Consultants should try to uncover any hidden issues, say those within the field. Parents may tell their children they can go to any school they choose, for instance, but secretly root for their alma mater or an Ivy League school.

Methods vary after the first interview. Some consultants may meet with students just a few times during the application process, while others have regular appointments.

Judith Berg of Oakhurst, N.J., meets with students once a month, starting in January of their junior year. In their senior year, as she walks them through the application process, they meet once a week.

Ms. Berg has students fill out practice applications early on to show them what schools are looking for. She helps them analyze their college visits, decide what kind of environment they feel most comfortable in, and choose their essay subject.

"What they gain the most," she says, "is the ability to make decisions based on their own research."

Berg's services don't end once the student is admitted to college. She also offers feedback to her clients as they choose first-semester classes.

Other consultants take a more hands-off approach. Steven Antonoff, an educational consultant in Denver, says he spends about six hours with his clients during the entire process. "My job is to learn about a student and ask the right questions," he says.
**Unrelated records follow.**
-- ==== Sys2Proof/Certificates/Slice0/Obligations.lean ====
section
/-! DEFINITION. What is claimed of the part: one proposition for each obligation. -/

open Sys2Proof Sys2Proof.Machine

/-! ## The whole part -/

/-- A step carries out the command at the front of the queue with the queue's rest. That the part idles when none waits
is the model's choice (log 1). -/
def Obligations.StepTakesFrontCommand : Prop :=
  ∀ (s : State) (c : Instr) (rest : List Instr),
    step { s with pending := c :: rest } = exec c { s with pending := rest } ∧
      step { s with pending := [] } = .next { s with pending := [] }

/-- Only LINE_CLOCK_TICK and chip clear move the line clock (R175), and no command touches the commands that wait.
The positions and the paper-used count move by the feed steps and chip clear alone (R94, R105), the configuration,
the enables and the balances by the commands that install them alone (R58, R80, R180), and the pins by their sensors
alone. -/
def Obligations.WhatMovesWhat : Prop :=
  (∀ (c : Instr) (s t : State), exec c s = .next t →
    t.pending = s.pending ∧
      t.cu.lineClock =
        (match c with
          | .clear _ | .powerUp => 0
          | .lineClockTick => s.cu.lineClock + 1
          | _ => s.cu.lineClock)) ∧
  (∀ (c : Instr) (s t : State), exec c s = .next t → (∀ v, c ≠ .clear v) → c ≠ .powerUp →
    (t.wt.x = s.wt.x ∧ t.wt.paperUsed = s.wt.paperUsed ∧ t.wt.waste = s.wt.waste ∨
      c = .exposureFeedStep ∧ t.wt.x = s.wt.x + 1 ∧ t.wt.paperUsed = s.wt.paperUsed + 1) ∧
    (t.wt.y = s.wt.y ∨ c = .processFeedStep ∧ t.wt.y = s.wt.y + 1) ∧
    (t.conf = s.conf ∧ t.cu.enables = s.cu.enables ∨ c = .configureComplete) ∧
    (t.ca.bal = s.ca.bal ∧ t.ca.thetaCal = s.ca.thetaCal ∨ c = .configureComplete ∨
      ∃ r g b, c = .densitometerReading r g b) ∧
    (t.pins = s.pins ∨ (∃ i, c = .doorOpen i ∨ c = .doorClose i) ∨
      ∃ v, c = .paperEnd v ∨ c = .lineStopInput v ∨ c = .webJamSensor v ∨ c = .conveyorJamSensor v))

/-- A command or event leads from each machine state only to the states that the transitions of R162 lead to. The premise
keeps the paper-out request to RUNNING, where R161 has it; ControlStaysConsistent states that every step keeps it. -/
def Obligations.MachineStateTransitions : Prop :=
  ∀ (c : Instr) (s t : State), ControlConsistent s → exec c s = .next t → t.mc.state ∈ reachableStates s.mc.state

/-! ## The command cell -/

/-- A command posted to an idle cell is taken with the operands it was posted with, handed to its owner, and answered in
the event that takes it unless a record is to be read (R176, R177, R178).
The state a posted command is taken in: the cell shows the command and its operands, the pending flag is clear, a
class whose slot does not read 0 is as it was, and nothing else has changed but freed notice slots (R176, R183). -/
def Obligations.PostedCommandTaken : Prop :=
  (∀ s : State, StoreCanonical s → s.cu.job = none →
    (∀ a, exec (.configure a) s = .next (settle (answered .configure (takeConfigure a (offered1 .configure a s))))) ∧
    exec .start s = .next (settle (answered .start (takeStart (offered0 .start s)))) ∧
    exec .pause s = .next (settle (answered .pause (takePause (offered0 .pause s)))) ∧
    exec .clearFault s = .next (settle (answered .clearFault (takeClearFault (offered0 .clearFault s)))) ∧
    (∀ q a, exec (.initiate q a) s =
      .next (settle (answered .initiate (takeInitiate q a (offered2 .initiate q a s))))) ∧
    (∀ q, exec (.resume q) s = .next (settle (answered .resume (takeResume q (offered1 .resume q s))))) ∧
    (∀ q, exec (.releaseQueue q) s =
      .next (settle (answered .releaseQueue (takeReleaseQueue q (offered1 .releaseQueue q s))))) ∧
    (∀ n f, exec (.withdraw n f) s =
      .next (settle (answered .withdraw (takeWithdraw n f (offered2 .withdraw n f s))))) ∧
    (∀ m, exec (.setLanes m) s = .next (settle (answered .setLanes (takeSetLanes m (offered1 .setLanes m s))))) ∧
    exec .recalibrate s = .next (settle (answered .recalibrate (takeRecalibrate (offered0 .recalibrate s)))) ∧
    (∀ a, exec (.loadPrices a) s =
      .next (settle (answered .loadPrices (takeLoadPrices a (offered1 .loadPrices a s))))) ∧
    (∀ b, exec (.releaseBin b) s =
      .next (settle (answered .releaseBin (takeReleaseBin b (offered1 .releaseBin b s))))) ∧
    exec .sectionResetExposure s =
      .next (settle (answered .sectionReset (takeSectionReset 1 (offered1 .sectionReset 1 s)))) ∧
    exec .sectionResetCutter s =
      .next (settle (answered .sectionReset (takeSectionReset 2 (offered1 .sectionReset 2 s)))) ∧
    exec .sectionResetSorter s =
      .next (settle (answered .sectionReset (takeSectionReset 3 (offered1 .sectionReset 3 s))))) ∧
  (∀ (c : Command) (w v : Word) (s : State), StoreCanonical s →
    (let u := offered2 c w v s;
      onlyAttended s u ∧ u.cu.attnPending = false ∧ cellPosted u.store = true ∧ cellCode u.store = c.code ∧
        cellWord1 u.store = w ∧ cellWord2 u.store = v ∧
        ∀ k : NoticeClass, Memory.read32 s.store k.slotAddr ≠ 0 → u.cu.classes.get k = s.cu.classes.get k) ∧
    (let u := offered1 c w s;
      onlyAttended s u ∧ u.cu.attnPending = false ∧ cellPosted u.store = true ∧ cellCode u.store = c.code ∧
        cellWord1 u.store = w ∧
        ∀ k : NoticeClass, Memory.read32 s.store k.slotAddr ≠ 0 → u.cu.classes.get k = s.cu.classes.get k) ∧
    (let u := offered0 c s;
      onlyAttended s u ∧ u.cu.attnPending = false ∧ cellPosted u.store = true ∧ cellCode u.store = c.code ∧
        ∀ k : NoticeClass, Memory.read32 s.store k.slotAddr ≠ 0 → u.cu.classes.get k = s.cu.classes.get k))

/-- While a record is being read, a command posted to the cell is not taken: its attention merges into the pending flag
and has the notice slots read, and nothing else happens (R176, R178).
The completion of a command writes the reply word and then TAKEN with the code, frees the cell, and changes nothing
else but what the event owes at its end (R178). -/
def Obligations.CellAnswersOrWaits : Prop :=
  (∀ (i : Instr) (c : Command) (j : Job) (s : State), StoreCanonical s → s.cu.job = some j → postedBy i = some c →
    ∃ t, exec i s = .next t ∧ t.cu.attnPending = true ∧ onlyAttended s { t with ee := s.ee } ∧ t.ee = (startReads s).ee) ∧
  (∀ (c : Command) (rc : ReplyCode) (data : Nat) (u : State), StoreCanonical u → data < 65536 →
    u.cu.attnPending = false → u.work = {} →
    let t := replied c rc data u
    answeredWith c.code rc data t ∧ storeKept inCell u t ∧
      t = { u with
        cu := { u.cu with job := none }, store := t.store, ee := (startReads u).ee })

/-- ATTN, with the host's stores that ride on it: that they do, and that the row is refused for a store outside the memory
window, is the model's choice (log 3, and NOTES.md under Stops). At an idle cell not marked POSTED the cell is left
as the host wrote it and no reply is written (R176); a POSTED code that names no command is answered UNKNOWN_COMMAND with
data 0 (R177); at a busy cell the attention waits (R178). -/
def Obligations.AttentionAtTheCell : Prop :=
  ∀ (v : Word) (ws : List HostWrite) (s : State), StoreCanonical s →
    ((∃ w ∈ ws, Config.storeBytes ≤ w.addr) → exec (.attn v ws) s = .refused .hostWriteOutsideStore) ∧
    ((∀ w ∈ ws, w.addr < Config.storeBytes) →
      let u : State := attended { s with store := Memory.hostWrites s.store ws, work := {} }
      (∀ j, s.cu.job = some j →
        exec (.attn v ws) s = .next (settle { u with cu := { u.cu with attnPending := true } })) ∧
      (s.cu.job = none → Memory.read8 u.store 0 % 4 ≠ 1 → exec (.attn v ws) s = .next (settle u)) ∧
      (s.cu.job = none → Memory.read8 u.store 0 % 4 = 1 →
        (Memory.read8 u.store 1 = 0 ∨ 13 < Memory.read8 u.store 1) →
        exec (.attn v ws) s = .next (settle (complete (Memory.read8 u.store 1) .unknownCommand 0 u))) ∧
      ∀ c : Command, s.cu.job = none → Memory.read8 u.store 0 % 4 = 1 → Memory.read8 u.store 1 = c.code →
        exec (.attn v ws) s =
          .next (settle (answered c (runCommand c (Memory.readWord u.store 4) (Memory.readWord u.store 8) u))))

/-! ## Notices -/

/-- A notice raised: merged with one alike, else posted in a free slot, else held, else marked on the newest held
notice; a notice posted is written into its slot, and the line is judged (R181, R182, R184).
The reading of one class's slot at an attention: a slot that reads 0 takes the oldest held notice, or is taken to be
free; a slot that reads anything else, or a class taken to be free, is left as it is (R183). -/
def Obligations.NoticesRaisedAndFreed : Prop :=
  (∀ (c : Cause) (w : Word) (s : State), StoreCanonical s →
    let k := s.cu.classes.get c.cls
    let n : Notice := { cause := c, subject := w, stamp := s.cu.lineClock }
    let t := post c w s
    ((∃ m ∈ k.posted.toList ++ k.held, m.cause = c ∧ m.subject = w) → t = s) ∧
    ((∀ m ∈ k.posted.toList ++ k.held, ¬(m.cause = c ∧ m.subject = w)) →
      (k.posted = none →
        t = { s with
          cu := { s.cu with classes := s.cu.classes.set c.cls { posted := some n, held := k.held }, irq := t.cu.lineLevel }
          store := t.store } ∧
        Memory.read32 t.store c.cls.slotAddr = c.cls.code + 256 * c.code ∧
        Memory.readWord t.store (c.cls.slotAddr + 4) = w ∧ Memory.readWord t.store (c.cls.slotAddr + 8) = s.cu.lineClock ∧
        storeKept (fun a => c.cls.slotAddr ≤ a ∧ a < c.cls.slotAddr + 16) s t) ∧
      (k.posted.isSome → k.held.length < 4 →
        t = { s with cu := { s.cu with classes := s.cu.classes.set c.cls { k with held := k.held ++ [n] } } }) ∧
      (k.posted.isSome → 4 ≤ k.held.length → ∀ hs m, k.held = hs ++ [m] →
        t = { s with
          cu := { s.cu with classes := s.cu.classes.set c.cls { k with held := hs ++ [{ m with more := true }] } } }))) ∧
  (∀ (k : NoticeClass) (s : State), StoreCanonical s →
    let c := s.cu.classes.get k
    let t := freeSlot k s
    (c.posted = none → t = s) ∧ (Memory.read32 s.store k.slotAddr ≠ 0 → t = s) ∧
    (c.posted.isSome → Memory.read32 s.store k.slotAddr = 0 →
      (c.held = [] →
        t = { s with cu := { s.cu with classes := s.cu.classes.set k { posted := none, held := [] }, irq := t.cu.lineLevel } }) ∧
      ∀ n rest, c.held = n :: rest →
        t = { s with
          cu := { s.cu with classes := s.cu.classes.set k { posted := some n, held := rest }, irq := t.cu.lineLevel }
          store := t.store } ∧
        Memory.readWord t.store (k.slotAddr + 4) = n.subject ∧ Memory.readWord t.store (k.slotAddr + 8) = n.stamp ∧
        Memory.read32 t.store k.slotAddr = n.word0 ∧
        storeKept (fun a => k.slotAddr ≤ a ∧ a < k.slotAddr + 16) s t))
Mr. Antonoff tries to explain what it is really like to be a student at specific schools, what the students and professors are like, what research opportunities are available to undergraduates. The process turns families into "more knowledgeable consumers," he says.

Such expertise doesn't come cheap. Most consultants charge a retainer fee of $1,000 to $2,500. Others are paid by the hour, with rates ranging from $80 to $200, depending on the geographic region.

Whether parents want a consultant to hold their teenager's hand through the entire college-search process or just someone to help decipher financial-aid information, Sklarow says there are a few key things to look for in an educational consultant.

Consultants should have a background in admissions and college counseling. They should visit between 30 and 50 campuses a year and belong to a professional organization such as the National Association for College Admissions Counselors or the Independent Educational Consultants Association.

Some educational consultants specialize in helping troubled teens or students with learning disabilities.

Perhaps most important, parents should look out for gimmicks such as guarantees of getting into top schools. Sklarow says there are probably consultants out there who will do too much of the work for the students – going as far as writing application essays.

"You don't use a consultant because you think they're going to use some kind of magic to get [your child] in," Sklarow says.